Your answer should be the lines of the data below that contain "ceiling".

◆ ◆ ◆ ◆

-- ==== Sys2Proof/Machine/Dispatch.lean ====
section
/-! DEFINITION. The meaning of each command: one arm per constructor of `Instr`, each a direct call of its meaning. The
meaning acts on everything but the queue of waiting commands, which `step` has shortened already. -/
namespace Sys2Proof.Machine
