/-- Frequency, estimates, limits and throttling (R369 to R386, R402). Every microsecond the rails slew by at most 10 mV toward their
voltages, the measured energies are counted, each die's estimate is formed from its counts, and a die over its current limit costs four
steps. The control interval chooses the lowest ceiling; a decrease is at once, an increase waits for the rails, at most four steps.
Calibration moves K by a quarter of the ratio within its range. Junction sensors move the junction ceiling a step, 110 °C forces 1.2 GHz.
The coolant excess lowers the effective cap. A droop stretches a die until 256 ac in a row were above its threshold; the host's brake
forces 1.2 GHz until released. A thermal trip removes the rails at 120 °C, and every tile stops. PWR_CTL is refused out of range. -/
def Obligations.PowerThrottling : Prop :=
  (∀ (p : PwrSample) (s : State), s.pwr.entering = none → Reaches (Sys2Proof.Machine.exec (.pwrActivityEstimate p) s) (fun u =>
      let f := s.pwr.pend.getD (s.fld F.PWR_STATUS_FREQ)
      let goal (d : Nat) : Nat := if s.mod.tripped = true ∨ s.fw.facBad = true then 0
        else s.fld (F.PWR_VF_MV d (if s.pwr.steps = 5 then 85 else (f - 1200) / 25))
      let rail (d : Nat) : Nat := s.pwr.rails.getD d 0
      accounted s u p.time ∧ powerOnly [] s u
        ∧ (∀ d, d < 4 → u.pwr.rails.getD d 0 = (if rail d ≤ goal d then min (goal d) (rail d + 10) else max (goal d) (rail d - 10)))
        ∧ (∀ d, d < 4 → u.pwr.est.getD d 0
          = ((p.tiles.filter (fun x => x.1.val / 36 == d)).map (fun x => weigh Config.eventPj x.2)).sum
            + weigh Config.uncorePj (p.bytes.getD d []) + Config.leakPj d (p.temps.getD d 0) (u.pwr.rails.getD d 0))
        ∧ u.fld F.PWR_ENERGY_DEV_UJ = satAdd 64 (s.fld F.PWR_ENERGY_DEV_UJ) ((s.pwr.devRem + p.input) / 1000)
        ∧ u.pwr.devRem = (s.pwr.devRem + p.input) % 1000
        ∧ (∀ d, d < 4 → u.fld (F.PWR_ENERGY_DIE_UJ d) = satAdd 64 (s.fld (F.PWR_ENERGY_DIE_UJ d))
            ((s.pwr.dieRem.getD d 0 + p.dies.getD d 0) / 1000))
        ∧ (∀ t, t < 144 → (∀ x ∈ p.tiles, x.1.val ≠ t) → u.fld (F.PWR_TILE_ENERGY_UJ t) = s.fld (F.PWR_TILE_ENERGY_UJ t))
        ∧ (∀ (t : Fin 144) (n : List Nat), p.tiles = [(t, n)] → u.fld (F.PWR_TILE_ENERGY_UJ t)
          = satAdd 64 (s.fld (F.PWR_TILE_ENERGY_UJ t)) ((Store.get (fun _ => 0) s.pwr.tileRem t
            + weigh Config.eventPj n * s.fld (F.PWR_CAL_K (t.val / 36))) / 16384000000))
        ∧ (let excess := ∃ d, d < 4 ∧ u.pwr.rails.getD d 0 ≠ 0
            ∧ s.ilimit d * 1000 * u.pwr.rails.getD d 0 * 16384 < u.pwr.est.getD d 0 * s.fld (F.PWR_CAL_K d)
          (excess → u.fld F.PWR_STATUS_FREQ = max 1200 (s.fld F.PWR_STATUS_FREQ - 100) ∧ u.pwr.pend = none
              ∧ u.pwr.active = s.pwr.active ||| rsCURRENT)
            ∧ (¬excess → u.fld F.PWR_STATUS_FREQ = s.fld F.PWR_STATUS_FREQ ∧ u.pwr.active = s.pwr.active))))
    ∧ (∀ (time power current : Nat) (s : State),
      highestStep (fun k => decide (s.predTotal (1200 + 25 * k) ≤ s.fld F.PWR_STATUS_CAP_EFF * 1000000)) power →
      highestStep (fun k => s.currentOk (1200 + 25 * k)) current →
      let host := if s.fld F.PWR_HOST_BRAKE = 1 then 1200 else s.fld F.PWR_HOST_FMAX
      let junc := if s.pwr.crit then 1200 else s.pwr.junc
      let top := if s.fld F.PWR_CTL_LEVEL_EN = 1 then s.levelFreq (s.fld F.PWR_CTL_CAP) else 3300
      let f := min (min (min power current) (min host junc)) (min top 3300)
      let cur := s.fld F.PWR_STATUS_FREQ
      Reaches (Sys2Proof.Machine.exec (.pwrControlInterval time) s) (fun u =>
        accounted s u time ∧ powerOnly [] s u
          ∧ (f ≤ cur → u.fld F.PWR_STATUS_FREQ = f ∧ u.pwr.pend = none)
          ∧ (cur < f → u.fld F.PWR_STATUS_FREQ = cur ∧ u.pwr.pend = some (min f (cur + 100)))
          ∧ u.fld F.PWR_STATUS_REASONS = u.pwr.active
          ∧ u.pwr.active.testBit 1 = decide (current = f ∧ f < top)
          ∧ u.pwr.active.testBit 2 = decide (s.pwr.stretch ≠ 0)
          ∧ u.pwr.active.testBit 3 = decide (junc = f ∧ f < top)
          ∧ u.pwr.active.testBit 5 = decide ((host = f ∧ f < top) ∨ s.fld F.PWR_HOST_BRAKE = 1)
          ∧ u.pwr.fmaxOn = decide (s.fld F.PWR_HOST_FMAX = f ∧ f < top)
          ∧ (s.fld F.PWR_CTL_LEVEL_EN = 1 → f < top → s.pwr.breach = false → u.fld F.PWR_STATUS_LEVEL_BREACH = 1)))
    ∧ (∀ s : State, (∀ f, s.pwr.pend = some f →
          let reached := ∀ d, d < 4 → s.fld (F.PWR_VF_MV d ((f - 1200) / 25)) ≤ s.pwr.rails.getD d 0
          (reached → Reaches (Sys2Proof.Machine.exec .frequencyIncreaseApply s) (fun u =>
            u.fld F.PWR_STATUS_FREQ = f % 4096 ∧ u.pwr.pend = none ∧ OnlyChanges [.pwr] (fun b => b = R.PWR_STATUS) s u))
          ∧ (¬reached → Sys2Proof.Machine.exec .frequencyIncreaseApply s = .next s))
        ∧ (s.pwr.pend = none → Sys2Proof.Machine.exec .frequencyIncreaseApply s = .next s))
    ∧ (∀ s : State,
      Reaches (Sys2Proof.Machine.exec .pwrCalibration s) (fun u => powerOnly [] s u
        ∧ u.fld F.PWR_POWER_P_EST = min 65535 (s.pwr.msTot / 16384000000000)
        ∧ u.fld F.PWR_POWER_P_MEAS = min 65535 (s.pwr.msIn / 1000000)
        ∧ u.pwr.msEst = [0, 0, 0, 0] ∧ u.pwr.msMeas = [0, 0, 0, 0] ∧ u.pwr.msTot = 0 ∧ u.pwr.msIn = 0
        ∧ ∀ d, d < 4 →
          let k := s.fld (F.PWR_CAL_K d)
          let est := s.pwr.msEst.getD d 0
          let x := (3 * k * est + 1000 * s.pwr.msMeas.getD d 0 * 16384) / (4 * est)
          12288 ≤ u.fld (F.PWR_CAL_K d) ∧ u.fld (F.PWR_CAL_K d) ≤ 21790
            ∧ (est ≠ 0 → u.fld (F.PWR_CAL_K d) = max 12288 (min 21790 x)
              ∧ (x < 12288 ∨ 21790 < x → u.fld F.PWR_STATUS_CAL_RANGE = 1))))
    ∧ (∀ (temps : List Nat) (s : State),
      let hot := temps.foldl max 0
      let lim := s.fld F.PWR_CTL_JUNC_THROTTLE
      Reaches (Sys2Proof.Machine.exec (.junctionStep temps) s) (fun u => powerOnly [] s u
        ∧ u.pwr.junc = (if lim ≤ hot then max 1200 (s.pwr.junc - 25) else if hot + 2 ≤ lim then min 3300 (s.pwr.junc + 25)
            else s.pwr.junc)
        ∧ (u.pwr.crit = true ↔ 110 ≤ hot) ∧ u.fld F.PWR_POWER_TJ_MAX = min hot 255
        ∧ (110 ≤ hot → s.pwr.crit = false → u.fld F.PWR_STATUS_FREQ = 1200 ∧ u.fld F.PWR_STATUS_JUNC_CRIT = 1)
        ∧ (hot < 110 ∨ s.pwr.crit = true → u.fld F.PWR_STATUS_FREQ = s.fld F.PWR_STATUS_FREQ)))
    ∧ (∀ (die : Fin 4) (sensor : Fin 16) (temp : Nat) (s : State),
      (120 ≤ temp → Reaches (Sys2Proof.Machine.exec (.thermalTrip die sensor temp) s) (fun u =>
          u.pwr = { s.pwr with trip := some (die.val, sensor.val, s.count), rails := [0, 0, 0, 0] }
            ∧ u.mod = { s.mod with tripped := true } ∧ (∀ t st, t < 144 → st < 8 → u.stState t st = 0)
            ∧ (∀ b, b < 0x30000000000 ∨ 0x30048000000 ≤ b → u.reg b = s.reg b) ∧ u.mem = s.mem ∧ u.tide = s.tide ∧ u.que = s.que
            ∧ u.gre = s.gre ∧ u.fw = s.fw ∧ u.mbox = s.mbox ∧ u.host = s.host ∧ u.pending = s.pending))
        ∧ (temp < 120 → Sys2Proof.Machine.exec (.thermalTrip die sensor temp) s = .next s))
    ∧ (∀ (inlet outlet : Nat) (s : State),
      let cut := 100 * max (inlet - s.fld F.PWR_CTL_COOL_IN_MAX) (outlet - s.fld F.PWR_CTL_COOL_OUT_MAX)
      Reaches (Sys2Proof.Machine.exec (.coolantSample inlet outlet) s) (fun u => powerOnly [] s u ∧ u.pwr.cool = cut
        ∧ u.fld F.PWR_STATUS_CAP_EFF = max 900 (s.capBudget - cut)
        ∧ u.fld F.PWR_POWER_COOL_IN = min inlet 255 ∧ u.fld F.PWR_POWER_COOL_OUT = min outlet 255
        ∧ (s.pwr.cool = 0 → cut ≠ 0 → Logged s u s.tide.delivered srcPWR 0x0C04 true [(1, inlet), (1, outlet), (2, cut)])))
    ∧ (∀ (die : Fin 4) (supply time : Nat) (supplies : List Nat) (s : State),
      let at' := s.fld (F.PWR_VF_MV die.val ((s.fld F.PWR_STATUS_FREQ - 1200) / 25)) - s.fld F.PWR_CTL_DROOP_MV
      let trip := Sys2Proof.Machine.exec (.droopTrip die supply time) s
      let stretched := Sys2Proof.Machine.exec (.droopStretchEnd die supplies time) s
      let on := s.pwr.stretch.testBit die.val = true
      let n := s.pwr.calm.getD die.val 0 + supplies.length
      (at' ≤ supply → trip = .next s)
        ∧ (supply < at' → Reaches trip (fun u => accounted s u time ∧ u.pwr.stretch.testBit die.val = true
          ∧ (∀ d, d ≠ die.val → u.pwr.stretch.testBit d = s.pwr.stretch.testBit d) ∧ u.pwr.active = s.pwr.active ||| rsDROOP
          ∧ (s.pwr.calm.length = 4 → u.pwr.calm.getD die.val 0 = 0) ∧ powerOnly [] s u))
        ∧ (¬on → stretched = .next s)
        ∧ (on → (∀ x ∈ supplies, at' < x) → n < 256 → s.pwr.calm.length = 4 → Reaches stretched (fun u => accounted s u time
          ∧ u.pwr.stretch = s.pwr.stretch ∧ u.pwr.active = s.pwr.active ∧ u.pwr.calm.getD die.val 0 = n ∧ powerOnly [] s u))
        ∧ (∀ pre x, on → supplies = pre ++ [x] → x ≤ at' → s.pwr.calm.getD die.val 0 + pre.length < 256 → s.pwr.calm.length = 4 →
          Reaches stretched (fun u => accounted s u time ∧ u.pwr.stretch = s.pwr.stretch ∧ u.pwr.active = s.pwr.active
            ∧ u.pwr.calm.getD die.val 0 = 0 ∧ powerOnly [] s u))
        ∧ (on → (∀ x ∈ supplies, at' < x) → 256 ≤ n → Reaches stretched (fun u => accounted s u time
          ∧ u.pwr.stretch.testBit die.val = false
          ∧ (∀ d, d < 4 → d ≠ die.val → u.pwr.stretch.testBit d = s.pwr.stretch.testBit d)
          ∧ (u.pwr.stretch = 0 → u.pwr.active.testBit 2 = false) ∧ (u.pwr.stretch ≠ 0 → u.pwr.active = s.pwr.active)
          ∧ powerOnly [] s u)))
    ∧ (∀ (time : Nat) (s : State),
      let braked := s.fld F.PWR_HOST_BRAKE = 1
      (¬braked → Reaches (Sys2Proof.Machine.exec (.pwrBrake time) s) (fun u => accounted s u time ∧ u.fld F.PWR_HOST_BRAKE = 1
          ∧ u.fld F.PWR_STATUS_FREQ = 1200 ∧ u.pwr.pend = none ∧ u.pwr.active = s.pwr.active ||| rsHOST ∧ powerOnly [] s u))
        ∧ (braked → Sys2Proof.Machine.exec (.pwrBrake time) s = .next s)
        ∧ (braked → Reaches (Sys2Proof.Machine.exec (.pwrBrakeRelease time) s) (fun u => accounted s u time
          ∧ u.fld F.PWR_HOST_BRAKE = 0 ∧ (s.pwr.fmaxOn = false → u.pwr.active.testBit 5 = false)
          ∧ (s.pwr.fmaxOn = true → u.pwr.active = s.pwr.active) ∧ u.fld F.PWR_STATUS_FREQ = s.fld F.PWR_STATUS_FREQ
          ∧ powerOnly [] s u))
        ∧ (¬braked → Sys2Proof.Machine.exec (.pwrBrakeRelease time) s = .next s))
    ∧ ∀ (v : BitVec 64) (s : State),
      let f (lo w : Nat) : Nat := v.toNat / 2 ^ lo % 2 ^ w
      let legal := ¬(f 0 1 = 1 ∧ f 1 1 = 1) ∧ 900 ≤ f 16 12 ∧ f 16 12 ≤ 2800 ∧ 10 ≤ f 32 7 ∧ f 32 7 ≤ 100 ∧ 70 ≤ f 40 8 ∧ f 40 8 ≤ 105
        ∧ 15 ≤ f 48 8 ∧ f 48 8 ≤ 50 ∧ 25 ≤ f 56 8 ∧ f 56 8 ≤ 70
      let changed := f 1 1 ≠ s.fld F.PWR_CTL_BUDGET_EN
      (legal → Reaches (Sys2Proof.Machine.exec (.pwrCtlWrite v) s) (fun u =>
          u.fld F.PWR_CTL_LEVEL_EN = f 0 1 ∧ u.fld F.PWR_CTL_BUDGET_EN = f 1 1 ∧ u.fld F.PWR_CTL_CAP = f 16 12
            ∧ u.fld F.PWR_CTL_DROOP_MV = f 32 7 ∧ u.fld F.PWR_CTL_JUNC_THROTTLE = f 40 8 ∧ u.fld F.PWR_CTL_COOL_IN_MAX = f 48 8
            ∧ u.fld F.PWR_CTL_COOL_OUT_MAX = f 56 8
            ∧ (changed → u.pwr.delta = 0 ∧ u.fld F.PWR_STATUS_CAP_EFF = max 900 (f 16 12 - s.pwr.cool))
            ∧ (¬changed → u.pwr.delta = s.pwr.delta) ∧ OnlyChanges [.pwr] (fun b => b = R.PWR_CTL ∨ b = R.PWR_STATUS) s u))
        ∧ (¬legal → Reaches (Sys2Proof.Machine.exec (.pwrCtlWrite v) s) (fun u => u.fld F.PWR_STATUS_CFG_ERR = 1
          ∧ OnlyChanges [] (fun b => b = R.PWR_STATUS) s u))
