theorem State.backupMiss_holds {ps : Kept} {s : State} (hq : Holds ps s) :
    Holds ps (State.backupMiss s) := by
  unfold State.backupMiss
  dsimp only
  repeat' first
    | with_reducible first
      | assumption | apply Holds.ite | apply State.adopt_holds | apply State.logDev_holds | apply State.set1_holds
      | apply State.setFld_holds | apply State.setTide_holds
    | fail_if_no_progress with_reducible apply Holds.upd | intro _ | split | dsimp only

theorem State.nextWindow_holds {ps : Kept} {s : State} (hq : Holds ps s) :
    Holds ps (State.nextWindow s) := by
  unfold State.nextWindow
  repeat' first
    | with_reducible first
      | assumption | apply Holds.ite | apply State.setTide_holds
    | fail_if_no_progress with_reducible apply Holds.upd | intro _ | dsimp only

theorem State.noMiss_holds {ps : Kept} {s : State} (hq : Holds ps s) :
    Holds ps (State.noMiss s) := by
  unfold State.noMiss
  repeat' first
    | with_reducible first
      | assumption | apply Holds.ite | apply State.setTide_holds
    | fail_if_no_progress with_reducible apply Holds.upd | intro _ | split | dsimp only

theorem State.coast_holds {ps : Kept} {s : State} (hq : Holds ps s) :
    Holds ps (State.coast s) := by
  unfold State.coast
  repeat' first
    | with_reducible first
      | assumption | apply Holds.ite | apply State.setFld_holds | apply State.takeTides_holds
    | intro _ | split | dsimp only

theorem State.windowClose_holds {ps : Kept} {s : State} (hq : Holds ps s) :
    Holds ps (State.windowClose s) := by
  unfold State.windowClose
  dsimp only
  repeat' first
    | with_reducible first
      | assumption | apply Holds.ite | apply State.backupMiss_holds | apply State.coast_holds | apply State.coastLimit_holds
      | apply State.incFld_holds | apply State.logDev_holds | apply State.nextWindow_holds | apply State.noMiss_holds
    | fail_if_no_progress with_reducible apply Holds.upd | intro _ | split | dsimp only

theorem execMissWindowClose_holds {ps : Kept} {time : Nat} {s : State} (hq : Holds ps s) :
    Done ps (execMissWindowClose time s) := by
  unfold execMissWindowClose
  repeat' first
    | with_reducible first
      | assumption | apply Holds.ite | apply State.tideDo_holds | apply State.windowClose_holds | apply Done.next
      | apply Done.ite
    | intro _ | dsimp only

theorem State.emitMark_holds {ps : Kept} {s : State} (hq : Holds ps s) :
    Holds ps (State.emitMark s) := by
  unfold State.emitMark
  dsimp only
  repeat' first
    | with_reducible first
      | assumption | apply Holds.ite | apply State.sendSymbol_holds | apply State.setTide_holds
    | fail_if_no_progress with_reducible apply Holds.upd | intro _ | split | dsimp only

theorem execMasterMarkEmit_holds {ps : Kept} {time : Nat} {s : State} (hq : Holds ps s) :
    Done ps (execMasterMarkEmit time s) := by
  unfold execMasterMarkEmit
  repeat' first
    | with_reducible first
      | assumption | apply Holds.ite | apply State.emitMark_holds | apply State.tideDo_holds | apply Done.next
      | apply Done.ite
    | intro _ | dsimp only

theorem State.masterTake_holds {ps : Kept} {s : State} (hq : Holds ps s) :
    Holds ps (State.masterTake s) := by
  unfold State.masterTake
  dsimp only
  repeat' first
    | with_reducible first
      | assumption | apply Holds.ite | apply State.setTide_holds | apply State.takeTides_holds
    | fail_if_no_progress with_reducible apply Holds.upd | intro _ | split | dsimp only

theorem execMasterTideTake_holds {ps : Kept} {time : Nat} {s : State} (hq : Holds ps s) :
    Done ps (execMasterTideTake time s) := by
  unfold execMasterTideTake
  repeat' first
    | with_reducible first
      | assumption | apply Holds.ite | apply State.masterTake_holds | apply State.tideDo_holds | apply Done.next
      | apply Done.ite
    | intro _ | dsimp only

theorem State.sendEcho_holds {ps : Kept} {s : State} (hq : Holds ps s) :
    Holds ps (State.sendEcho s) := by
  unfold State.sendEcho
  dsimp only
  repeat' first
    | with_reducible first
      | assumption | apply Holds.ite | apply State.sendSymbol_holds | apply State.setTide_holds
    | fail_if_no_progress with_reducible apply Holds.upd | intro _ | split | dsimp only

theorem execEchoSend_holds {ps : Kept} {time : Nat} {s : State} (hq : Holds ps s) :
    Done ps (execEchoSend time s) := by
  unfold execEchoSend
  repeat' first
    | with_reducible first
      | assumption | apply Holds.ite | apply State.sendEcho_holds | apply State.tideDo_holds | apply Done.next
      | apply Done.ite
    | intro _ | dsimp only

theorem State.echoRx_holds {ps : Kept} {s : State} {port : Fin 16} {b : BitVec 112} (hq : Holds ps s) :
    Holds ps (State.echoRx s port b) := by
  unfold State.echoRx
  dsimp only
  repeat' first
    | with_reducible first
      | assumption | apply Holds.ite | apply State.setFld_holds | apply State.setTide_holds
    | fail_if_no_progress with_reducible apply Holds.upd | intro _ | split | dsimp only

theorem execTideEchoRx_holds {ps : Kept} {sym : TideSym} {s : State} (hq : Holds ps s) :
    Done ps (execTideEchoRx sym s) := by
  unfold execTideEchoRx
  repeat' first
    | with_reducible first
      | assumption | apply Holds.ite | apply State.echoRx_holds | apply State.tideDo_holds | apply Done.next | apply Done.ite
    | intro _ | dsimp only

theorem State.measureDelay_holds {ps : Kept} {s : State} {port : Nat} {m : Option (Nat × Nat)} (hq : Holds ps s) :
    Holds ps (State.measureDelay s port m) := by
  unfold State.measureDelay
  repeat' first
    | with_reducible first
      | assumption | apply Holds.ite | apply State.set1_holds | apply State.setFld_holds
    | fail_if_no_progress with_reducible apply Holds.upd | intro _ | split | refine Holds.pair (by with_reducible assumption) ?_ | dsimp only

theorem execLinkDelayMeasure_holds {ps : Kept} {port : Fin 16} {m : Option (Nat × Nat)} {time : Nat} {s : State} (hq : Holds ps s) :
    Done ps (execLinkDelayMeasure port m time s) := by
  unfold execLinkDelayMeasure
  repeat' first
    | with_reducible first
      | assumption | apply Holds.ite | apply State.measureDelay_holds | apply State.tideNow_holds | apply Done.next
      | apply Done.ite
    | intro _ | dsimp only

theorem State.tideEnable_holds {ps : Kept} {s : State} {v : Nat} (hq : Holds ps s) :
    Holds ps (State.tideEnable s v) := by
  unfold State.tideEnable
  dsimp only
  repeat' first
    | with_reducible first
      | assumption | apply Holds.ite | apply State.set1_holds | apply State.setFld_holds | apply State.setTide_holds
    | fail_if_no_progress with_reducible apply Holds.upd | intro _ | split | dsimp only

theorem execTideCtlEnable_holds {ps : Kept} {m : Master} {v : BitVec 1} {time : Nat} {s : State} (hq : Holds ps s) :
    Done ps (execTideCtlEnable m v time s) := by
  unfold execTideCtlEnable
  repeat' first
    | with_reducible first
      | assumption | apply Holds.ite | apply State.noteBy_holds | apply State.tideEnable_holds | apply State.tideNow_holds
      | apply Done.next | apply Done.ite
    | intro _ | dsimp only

◆ ◆ ◆ ◆

Exercise response:
steps. The control interval chooses the lowest ceiling; a decrease is at once, an increase waits for the rails, at most four steps.
Calibration moves K by a quarter of the ratio within its range. Junction sensors move the junction ceiling a step, 110 °C forces 1.2 GHz.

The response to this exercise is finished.